What is invariant is the checklist pattern. Those who love Subway might check all the attributes except for the bottom one or two. For example, families may be fine with everything but the available seating. On the other hand, those looking for a greasy hamburger might reluctantly endorse fresh or healthy and nothing else. As one moves from left to right along the Ability scale, the checklist is filled in with fresh, then healthy, and so on in an order reflecting the brand image. Fresh is easy for Subway. Healthy is only a little more difficult, but seating can be a problem. Moreover, an individual who is happy with the seating and the menu is likely to be satisfied with the taste and the freshness of the food. Response patterns follow an ordering that reflects the underlying scaffolding holding the brand concept together.

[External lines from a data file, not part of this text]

-- ==== Sys2Proof/Machine/Core.lean ====
section
/-! DEFINITION. The machine as the host runs it. -/

def Sys2Proof.core : Host.Core := {
  State := Sys2Proof.Machine.State
  Fault := Sys2Proof.Machine.Fault
  Refusal := Sys2Proof.Machine.Refusal
  step := Sys2Proof.Machine.step
  reset := Sys2Proof.Machine.State.reset }
end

Latent trait or item response theory is a statistical model where we estimate the parameters of the equation specifying the relationship between the latent x-axis and response probability. R offers nonparametric alternatives such as KernSmoothIRT and princurve. Hastie’s work on principal curves may be of particular interest since it comes from outside of achievement testing. A more general treatment of the same issues enables us to take a different perspective and see how observed responses are constrained by the underlying data generation process.

Branding is the unique spin added to a product category that has evolved out of repeated interactions between consumer needs and providers skill to satisfy those needs at a profit. The data scientist can see the impact of that branding when we model consumer perceptions. Consumers are not scientists running comparative tests under standardized conditions. Moreover, inferences are made when experience is lacking. Our take-out only customer feels comfortable commenting on seating, although they may have only glanced on their way in or out. It gets worse for ratings on scales and for attributes that the average consumer lacks the expertise to evaluate (e.g., credence attributes associated with quality, reliability or efficacy).

We often believe that product experience is self-evident and definitive when, in fact, it may be ambiguous and even seductive. Much of what we know about products, even products that we use, has been shaped by a latent structure learned from what we have heard and read. Even if the thorns are real, the scaffolding comes from others.